APLS uses a subset of DISC relevant to North American Englishes. In APLS, we use DISC symbols for phonemic representations of sounds, not phonetic representations. As a result, the APLS subset of DISC doesn’t have symbols for [ɾ] or [ʔ] (flap or glottal stop); in North American Englishes, these surface only as allophones of /t/.

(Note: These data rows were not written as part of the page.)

-- ==== Sys2Proof/Syntax.lean ====
section
/-! DEFINITION. The instructions: one constructor per row of spec/opcode_table.json (30_encoding.md R97, R98; the wire
rows R91, R93, R94). -/

namespace Sys2Proof

/-- One operation of the command port, or one wire unit. -/
inductive Instr where
  /-- `START` (R121). -/
  | start
  /-- `RXBYTE b` (R122). -/
  | rxbyte (b : Byte)
  /-- `RXEND` (R128). -/
  | rxend
  /-- `DECST1 b` (R157). -/
  | decst1 (b : Byte)
  /-- `DECST2 b` (R158). -/
  | decst2 (b : Byte)
  /-- `DECWR1 b` (R159). -/
  | decwr1 (b : Byte)
  /-- `DECWR2 b` (R160). -/
  | decwr2 (b : Byte)
  /-- `DECFT1 b` (R161). -/
  | decft1 (b : Byte)
  /-- `DECFT2 b` (R162). -/
  | decft2 (b : Byte)
  /-- `COMPOSE i, f` (R171). -/
  | compose (i f : Half)
  /-- `DECODE` (R186). -/
  | decode
  /-- `ENCPOLL` (R220). -/
  | encpoll
  /-- `ENCCLK year, month, day, hour, minute, second` (R222). -/
  | encclk (year : Half) (month day hour minute second : Byte)
  /-- `PSPOLL` (R236). -/
  | pspoll
  /-- `PSCHECK p` (R238). -/
  | pscheck (p : Bool)
  /-- `PSVAL` (R239). -/
  | psval
  /-- `WIRE_RESP`: the whole received buffer, wire offset 0 first (R91). -/
  | wireResp (buf : List Byte)
  /-- `WIRE_POLL` (R93). -/
  | wirePoll
  /-- `WIRE_SETCLK`, by its seven variable bytes, the year's two as one value (R94, R95). -/
  | wireSetclk (year : Half) (month day hour minute second : Byte)
  deriving DecidableEq, Repr

end Sys2Proof
end

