/-- Settles O22: the sum does not depend on the order of the bytes, nor does the length. -/
theorem reorderedPayloadStillValidates : Obligations.ReorderedPayloadStillValidates := by
  intro p q hperm hp
  rw [hperm.length_eq] at hp ⊢
  rw [List.append_assoc, List.cons_append, validate_frame hp, if_pos (sum8_perm hperm).symm]

end Sys2Proof.Machine
end

section
/-! The bit tables and the masks: a table names exactly the bits of its role's mask, and each mask has its number of bits
(41_bitfield_decoder.md R150 to R156). -/

namespace Sys2Proof.Machine

theorem mem_namedBits (m : Byte) (k : Nat) : k ∈ namedBits m ↔ m.getLsbD k = true := by
  rw [namedBits, List.mem_filter, List.mem_range, and_iff_right_iff_imp]
  exact BitVec.lt_of_getLsbD

theorem popcount_maskWr2 (P : Params) : popcount (maskWr2 P) = 5 := by
  rw [maskWr2]
  by_cases h : popcount P.wr2 = 5
  · rw [if_pos h, h]
  · rw [if_neg h]
    decide

/-- Naming the bits of a mask leaves no bit out where there is a name for each. -/
theorem snd_zip_namedBits {names : List String} {m : Byte} (h : popcount m ≤ names.length) :
    (names.zip (namedBits m)).map Prod.snd = namedBits m :=
  List.map_snd_zip h

theorem getLsbD_maskFt2 (P : Params) (k : Nat) : (maskFt2 P).getLsbD k = true ↔ k = P.ft2Bit.val := by
  have hlt := P.ft2Bit.isLt
  rw [maskFt2_eq_twoPow, BitVec.getLsbD_twoPow]
  simp only [Bool.and_eq_true, decide_eq_true_eq]
  omega

/-- The bits a role's table names are those of its mask (R151 to R156). -/
theorem mem_snd_tableOf (P : Params) (r : Role) (k : Nat) :
    k ∈ (tableOf P r).map Prod.snd ↔ (maskOf P r).getLsbD k = true := by
  cases r
  case st1 =>
    have hperm : [3, 2, 1, 0].Perm (namedBits 0x0F) := by decide
    rw [← mem_namedBits]
    exact hperm.mem_iff
  case st2 =>
    have hperm : [1, 0].Perm (namedBits 0x03) := by decide
    rw [← mem_namedBits]
    exact hperm.mem_iff
  case wr1 | ft1 =>
    rw [← mem_namedBits, tableOf, snd_zip_namedBits (by rw [Vector.length_toList]; decide), maskOf]
  case wr2 =>
    rw [← mem_namedBits, tableOf, snd_zip_namedBits (by rw [Vector.length_toList, popcount_maskWr2]), maskOf]
  case ft2 => rw [maskOf, getLsbD_maskFt2, tableOf, List.map_cons, List.map_nil, List.mem_singleton]

/-- Settles O25: a pair of the table stands at a bit of the mask, which is stored as it comes, and a bit without a pair is
none of the mask's. -/
theorem flagRegistersAgreeWithTables : Obligations.FlagRegistersAgreeWithTables := by
  intro P r b
  constructor
  · intro e he
    obtain ⟨p, hp, rfl⟩ := List.mem_map.1 he
    exact ⟨p.2, hp, getLsbD_maskedFlags_of_named ((mem_snd_tableOf P r p.2).1 (List.mem_map_of_mem hp)) b⟩
  · intro k hk
    have hmask : (maskOf P r).getLsbD k = false := by
      rw [← Bool.not_eq_true, ← mem_snd_tableOf, List.mem_map]
      rintro ⟨⟨name, k'⟩, hp, rfl⟩
      exact hk name hp
    rw [getLsbD_maskedFlags, hmask, Bool.false_and]

/-- Settles O26: four masks are fixed, `MASK_WR2` is chosen to have five bits, and `MASK_FT2` is one of eight. -/
theorem masksHaveTheirBitCounts : Obligations.MasksHaveTheirBitCounts := by
  intro P
  have hft2 : ∀ k : Fin 8, popcount (BitVec.ofNat 8 (2 ^ k.val)) = 1 := by decide
  have hst1 : popcount 0x0F = 4 := by decide
  have hst2 : popcount 0x03 = 2 := by decide
  have hfull : popcount 0xFF = 8 := by decide
  exact ⟨hst1, hst2, hfull, popcount_maskWr2 P, hfull, hft2 P.ft2Bit, fun m hm => if_pos hm⟩

end Sys2Proof.Machine
end

section
/-! Exact decimals: their representation keeps both parts, and their text has its digits after the point (00_scope.md R15, R16;
42_fixed_point_composer.md R174). -/

namespace Sys2Proof.Machine

/-- The parts are the quotient and the remainder of the mantissa by a power that the digit count gives (R174). -/
theorem compose_inj {i f j g : Nat} : compose i f = compose j g ↔ i = j ∧ f = g := by
  constructor
  · intro h
    have hd : ndigits f = ndigits g := congrArg ExactDecimal.d h
    obtain ⟨hi, hf⟩ := compose_div_mod i f
    obtain ⟨hj, hg⟩ := compose_div_mod j g
    rw [h, hd] at hi hf
    exact ⟨hi.symm.trans hj, hf.symm.trans hg⟩
  · rintro ⟨rfl, rfl⟩
    rfl

/-- Settles O30: the first part is `compose_inj`; `5.7` and `5.70` are computed. -/
theorem representationKeepsBothParts : Obligations.RepresentationKeepsBothParts :=
  ⟨fun _ _ _ _ => compose_inj, by decide, fun h => absurd (compose_inj.1 h).2 (by decide)⟩

/-- Zeros in front do not change the number (R15). -/
theorem decimalValue_zeros_append (z : Nat) (t : Text) : decimalValue (List.replicate z '0' ++ t) = decimalValue t := by
  induction z with
  | zero => rfl
  | succ z ih => rw [List.replicate_succ, List.cons_append, ← ih]; rfl

theorem decimalValue_pad (n w : Nat) : decimalValue (pad n w) = n := by
  rw [pad, decimalValue_zeros_append, decimalValue_dec]

theorem mem_pad_between {c : Char} {n w : Nat} (hc : c ∈ pad n w) : '0' ≤ c ∧ c ≤ '9' := by
  rw [pad, List.mem_append] at hc
  obtain hc | hc := hc
  · rw [List.eq_of_mem_replicate hc]
    decide
  · exact mem_dec_between hc

/-- A number below `10^D` is padded to exactly `D` digits (R15, R16). -/
theorem pad_length_of_lt_pow {n d : Nat} (hd : 0 < d) (h : n < 10 ^ d) : (pad n d).length = d := by
  rw [pad_length, max_eq_left (ndigits_le_of_lt_pow hd h)]

/-- Settles O59: the digits after the point are the remainder by `10^D`, padded to `D` places. -/
theorem exactDecimalTextHasItsDigits : Obligations.ExactDecimalTextHasItsDigits := fun x =>
  ⟨ExactDecimal.text_of_zero, fun hd => ⟨pad (x.m % 10 ^ x.d) x.d, ExactDecimal.text_of_pos hd,
    pad_length_of_lt_pow hd (Nat.mod_lt _ (by positivity)), decimalValue_pad _ _, fun _ => mem_pad_between⟩⟩

end Sys2Proof.Machine
end

section
/-! The charging power: `Round3` is a nearest integer of thousandths of the exact product, and it fits its register
(43_telemetry_decoder.md R192, R197; 10_state.md R34). -/

namespace Sys2Proof.Machine

section Rounding

variable (tieUp : Nat → Nat → Nat → Nat → Bool) (v i f : Nat)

In this document, fixed-width font is used for symbols you actually type into APLS search fields or a transcription program (Praat or Elan).

On this page

DISC consonants
1. Non-syllabic consonants
2. Syllabic consonants
DISC vowels
Transcribing words using DISC
Suggesting new dictionary entries

DISC consonants

Non-syllabic consonants

IPA	DISC	English	DISC
p	p	pat	p{t
b	b	bad	b{d
t	t	tack	t{k
d	d	dad	d{d
k	k	cad	k{d
ɡ	g	gap	g{p
f	f	fad	f{d
v	v	vat	v{t
θ	T	thin	TIn
ð	D	then	DEn
s	s	sap	s{p
z	z	zap	z{p
ʃ	S	sheep	Sip
ʒ	Z	measure	mEZ@r
h	h	had	h{d
tʃ	J	cheap	Jip
dʒ	_	jeep	_ip
m	m	mad	m{d
n	n	nat	n{t
ŋ	N	bang	b{N
l	l	lad	l{d
ɹ	r	rad	r{d
w	w	wet	wEt
j	j	yet	jEt

Syllabic consonants

IPA	DISC	English	DISC
m̩	F	idealism	2dilIzF
n̩	H	burden	b3rdH
l̩	P	dangle	d{NgP

DISC vowels

Monophthongs not before /ɹ/

IPA	DISC	English	DISC
i	i	fleece	flis
ɪ	I	kit	kIt
ε	E	dress	drEs
æ	{	trap	tr{p
ɑ	Q	lot	lQt
ɔ	$	thought	T$t
ʌ	V	strut	strVt
ʊ	U	foot	fUt
u	u	goose	gus
ə	@	comma	kQm@

Monophthongs before /ɹ/

IPA	DISC	English	DISC
ɪɹ	7r	near	n7r
εɹ	8r	square	skw8r
aɹ	#r	start	st#rt
ɝ	3r	nurse	n3rs
ɔɹ	$r	force	f$rs
ʊɹ	9r	cure	kj9r
ɚ	@r	letter	lEt@r

Diphthongs

IPA	DISC	English	DISC
eɪ	1	face	f1s
aɪ	2	price	pr2s
aʊ	6	mouth	m6T
ɔɪ	4	choice	J4s
oʊ	5	goat	g5t

Transcribing words using DISC

As noted above, DISC transcription is phonemic rather than phonetic. Here are some other things to note:

Monophthongs before /ɹ/ should always be transcribed with the DISC r symbol (see examples above)
- Exception: the speaker cuts off the word before an /ɹ/ (e.g., cutting off start as sta~[st#]
IPA makes a distinction between stressed central vowels /ʌ ɝ/ and unstressed central vowels /ə ɚ/. Similiarly, use DISC V/3r for stressed vowels and @/@r for unstressed vowels
- Exception: Always use 3r for -burg(h), even if it’s unstressed (e.g., Pittsburghese is pItsb3rgiz not pItsb@rgiz)
Use the DISC symbols for syllabic consonants, F/H/P, rather than @m/@n/@l (see examples above)
- Exception: Don’t use these symbols for onsets (e.g., Panera is p@n8r@, not pH8r@)
For word-final high front vowels, use i rather than I (i.e., we assume universal happy-tensing)
When /ŋ/ comes before a vowel or syllabic consonant, assume it’s followed by /g/ (e.g., dangle is d{NgP, not d{NP)
Don’t forget that nk in English spelling is usually /ŋk/ (DISC Nk) rather than /nk/ (DISC nk)
If you have the cot–caught merger in production and/or perception, ask a non-merged friend to help you decide whether to transcribe Q or $.
Unstressed vowels can be tricky!
- For “schwi”, use @ rather than I (e.g., breathless is brETl@s not brETlIs)
- Same for ‘s after a sibilant (e.g., Lutz’s is lVts@z not lVtsIz)
- Again, use @ for unstressed mid-central vowels (“schwa”) and @r pre-/ɹ/
There’s no [ɾ] (flap) symbol; instead, use t or d as suggested by orthography, even if it doesn’t match the voicing of the surface segment (e.g., Bettis is bEtIs, not bEdIs)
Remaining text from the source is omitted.